Department of Genetics and Genomic Sciences, Icahn School of Medicine at Mount Sinai, NY (K.H., H.C., L.M., L.A., J.L.M.B.).
Sema4, Stamford, CT (K.H.).
Circ Genom Precis Med. 2022 Feb;15(1):e003365. doi: 10.1161/CIRCGEN.121.003365. Epub 2021 Dec 28.
Hundreds of candidate genes have been associated with coronary artery disease (CAD) through genome-wide association studies. However, a systematic way to understand the causal mechanism(s) of these genes, and a means to prioritize them for further study, has been lacking. This represents a major roadblock for developing novel disease- and gene-specific therapies for patients with CAD. Recently, powerful integrative genomics analyses pipelines have emerged to identify and prioritize candidate causal genes by integrating tissue/cell-specific gene expression data with genome-wide association study data sets.
We aimed to develop a comprehensive integrative genomics analyses pipeline for CAD and to provide a prioritized list of causal CAD genes.
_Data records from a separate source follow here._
def floatForms : List Instr := [.fadd 0 9 (.v 1) (.v 2), .fsub 0 9 (.v 1) (.v 2), .fmul 0 9 (.v 1) (.v 2), .ffma 0 9 (.v 1) (.v 2) (.v 3) .fnms,
  .fmin 0 9 (.v 1) (.v 2), .fmax 0 9 (.v 1) (.v 2), .fabs 0 9 (.v 1), .fneg 0 9 (.v 1), .frnd 0 9 (.v 1) .rna, .fclass 0 9 (.v 1),
  .cvt 0 9 (.v 1) .rz true .i8 .f32, .haddBf 0 9 (.v 1) (.v 2), .hmulBf 0 9 (.v 1) (.v 2), .hfmaBf 0 9 (.v 1) (.v 2) (.v 3) .plain,
  .haddH 0 9 (.v 1) (.v 2), .hmulH 0 9 (.v 1) (.v 2), .hfmaH 0 9 (.v 1) (.v 2) (.v 3) .fms]
theorem witness_VecFloatResults : ∀ i ∈ floatForms, wellFormed i = true ∧ ∃ d rd v, Obl.vecFloat (Obl.rv w0 g0) i = some (d, rd, v) ∧
    Obl.Ready w0 g0 e0 c0 .vec rd [.v d] := by
  have h : ∀ i ∈ floatForms, wellFormed i = true ∧ (Obl.vecFloat (Obl.rv w0 g0) i).isSome = true := by decide +kernel
  intro i hi
  obtain ⟨hw, ho⟩ := h i hi
  obtain ⟨⟨d, as, v⟩, hx⟩ := Option.isSome_iff_exists.mp ho
  exact ⟨hw, d, as, v, hx, ready_of rfl rfl rfl _ _ _⟩
theorem witness_VecFloatResults_functions : ∀ i ∈ ([.frcp 0 9 (.v 1), .frsq 0 9 (.v 1), .fsqrt 0 9 (.v 1), .fex2 0 9 (.v 1), .flg2 0 9 (.v 1),
    .fsin 0 9 (.v 1), .fcos 0 9 (.s 1)] : List Instr), ∃ d rd v, Obl.vecFun (Obl.rv w0 g0) i = some (d, rd, v) ∧
    Obl.Ready w0 g0 e0 c0 .vec rd [.v d] := by
  intro i hi
  simp only [List.mem_cons, List.not_mem_nil, or_false] at hi
  rcases hi with h | h | h | h | h | h | h <;> subst h <;> exact ⟨_, _, _, rfl, ready_of rfl rfl rfl _ _ _⟩

/-- Values by hand from R132, R159 to R169: 1.0, 2.0, 1.5 and halves in their formats. -/
theorem test_float_values : ∀ x ∈ ([
    ((.fadd 0 9 (.v 1) (.v 2), 0x3F800000, 0x40000000, 0), 0x40400000), ((.fsub 0 9 (.v 1) (.v 2), 0x3F800000, 0x40000000, 0), 0xBF800000),
    ((.fmul 0 9 (.v 1) (.v 2), 0x3FC00000, 0x3FC00000, 0), 0x40100000), ((.ffma 0 9 (.v 1) (.v 2) (.v 3) .plain, 0x3FC00000, 0x3FC00000, 0x3F800000), 0x40500000),
    ((.ffma 0 9 (.v 1) (.v 2) (.v 3) .fms, 0x3FC00000, 0x3FC00000, 0x3F800000), 0x3FA00000),
    ((.ffma 0 9 (.v 1) (.v 2) (.v 3) .fnma, 0x3FC00000, 0x3FC00000, 0x3F800000), 0xBFA00000),
    ((.fmin 0 9 (.v 1) (.v 2), 0x3F800000, 0xC0000000, 0), 0xC0000000), ((.fmax 0 9 (.v 1) (.v 2), 0x3F800000, 0xC0000000, 0), 0x3F800000),
    ((.fabs 0 9 (.v 1), 0xBF800000, 0, 0), 0x3F800000), ((.fneg 0 9 (.v 1), 0x3F800000, 0, 0), 0xBF800000), ((.frnd 0 9 (.v 1) .rn, 0x40200000, 0, 0), 0x40000000),
    ((.frnd 0 9 (.v 1) .rp, 0x40200000, 0, 0), 0x40400000), ((.cvt 0 9 (.v 1) .rn false .i8 .f32, 0xC0600000, 0, 0), 0xFFFFFFFC),
    ((.haddBf 0 9 (.v 1) (.v 2), 0x3F804000, 0x40003F80, 0), 0x40404040), ((.hmulBf 0 9 (.v 1) (.v 2), 0x40003F80, 0x40004000, 0), 0x40804000),
    ((.hfmaBf 0 9 (.v 1) (.v 2) (.v 3) .plain, 0x40003F80, 0x40004000, 0x3F800000), 0x40A04000),
    ((.haddH 0 9 (.v 1) (.v 2), 0x3C004000, 0x40003C00, 0), 0x42004200), ((.hmulH 0 9 (.v 1) (.v 2), 0x40003C00, 0x40004000, 0), 0x44004000),
    ((.hfmaH 0 9 (.v 1) (.v 2) (.v 3) .fms, 0x40003C00, 0x40004000, 0x3C000000), 0x42004000)] :
    List ((Instr × Word × Word × Word) × Word)), vecRun x.1 = some (x.2, 0x11112222) := by decide +kernel
/-- R165: the functions at the operands whose results the spec states. -/
theorem test_function_values : ∀ x ∈ ([((.frcp 0 9 (.v 1), 0x40000000, 0, 0), 0x3F000000), ((.fsqrt 0 9 (.v 1), 0x40800000, 0, 0), 0x40000000),
    ((.frsq 0 9 (.v 1), 0x3F800000, 0, 0), 0x3F800000), ((.fex2 0 9 (.v 1), 0x3F800000, 0, 0), 0x40000000), ((.flg2 0 9 (.v 1), 0x3F800000, 0, 0), 0),
    ((.fsin 0 9 (.v 1), 0x80000000, 0, 0), 0x80000000), ((.fcos 0 9 (.v 1), 0, 0, 0), 0x3F800000)] :
    List ((Instr × Word × Word × Word) × Word)), vecRun x.1 = some (x.2, 0x11112222) := by decide +kernel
To this end, we leveraged several complimentary informatics approaches to integrate summary statistics from CAD genome-wide association studies (from UK Biobank and CARDIoGRAMplusC4D) with transcriptomic and expression quantitative trait loci data from 9 cardiometabolic tissue/cell types in the STARNET study (Stockholm-Tartu Atherosclerosis Reverse Network Engineering Task).
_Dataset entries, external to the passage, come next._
-- ==== Sys2Proof/Word.lean ====
section
/-!
DEFINITION. Word.lean: the words of the device. Registers are 32 bits (00_scope), a byte is 8 bits,
and every structure that the device defines is a little-endian list of bytes (R4).
-/
namespace Sys2Proof

/-- One byte of a frame, a flit, a memory line or a structure. -/
abbrev Byte := BitVec 8

/-- A string of bytes, the byte at the lowest address first (R4). -/
abbrev Bytes := List Byte

/-- A register word (00_scope, Registers). -/
abbrev Word := BitVec 32

end Sys2Proof
end

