-- ==== Sys2Proof/Machine/Registers.lean ====
section
/-!
DEFINITION. Registers.lean: the register map of PF BAR0 (21_register_index and the register tables of each
chapter): one field name per table row, one row per register, one name per 64-bit counter.
The offsets, widths, access codes, reset values and ranges are those of the tables.
-/
namespace Sys2Proof.Machine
We identified 162 unique candidate causal CAD genes, which exerted their effect from between one and up to 7 disease-relevant tissues/cell types, including the arterial wall, blood, liver, skeletal muscle, adipose, foam cells, and macrophages. When their causal effect was ranked, the top candidate causal CAD genes were (associated with the 9p21.3 risk locus) and ; both exerting their causal effect in the arterial wall. A majority of candidate causal genes were represented in cross-tissue gene regulatory co-expression networks that are involved with CAD, with 22/162 being key drivers in those networks.
We identified and prioritized candidate causal CAD genes, also localizing their tissue(s) of causal effect. These results should serve as a resource and facilitate targeted studies to identify the functional impact of top causal CAD genes.
通过全基因组关联研究,已经发现了数百个与冠状动脉疾病(CAD)相关的候选基因。然而,系统地理解这些基因的因果机制以及为进一步研究对它们进行优先级排序的方法一直缺失。这对于为 CAD 患者开发新的疾病和基因特异性治疗方法是一个主要的障碍。最近,强大的整合基因组学分析管道已经出现,通过整合组织/细胞特异性基因表达数据与全基因组关联研究数据集,来识别和优先考虑候选因果基因。
我们旨在开发一个全面的 CAD 整合基因组学分析管道,并提供一个因果 CAD 基因的优先级列表。为此,我们利用几种互补的信息学方法,将 CAD 全基因组关联研究(来自英国生物库和 CARDIOGRAMplusC4D)的汇总统计数据与 STARNET 研究(斯德哥尔摩-塔尔图动脉粥样硬化反向网络工程任务)中的 9 种心脏代谢组织/细胞类型的转录组和表达数量性状基因座数据进行整合。
我们确定了 162 个独特的候选因果 CAD 基因,这些基因在 1 到 7 个与疾病相关的组织/细胞类型中发挥作用,包括动脉壁、血液、肝脏、骨骼肌、脂肪、泡沫细胞和巨噬细胞。当它们的因果效应被排序时,候选因果 CAD 基因的前 10 位分别是和(与 9p21.3 风险位点相关),它们都在动脉壁中发挥因果作用。大多数候选因果基因都存在于与 CAD 相关的跨组织基因调控共表达网络中,其中 22/162 是这些网络中的关键驱动因素。
我们确定并优先考虑了候选因果 CAD 基因,还定位了它们的因果作用组织。这些结果应该作为一种资源,并促进有针对性的研究,以确定顶级因果 CAD 基因的功能影响。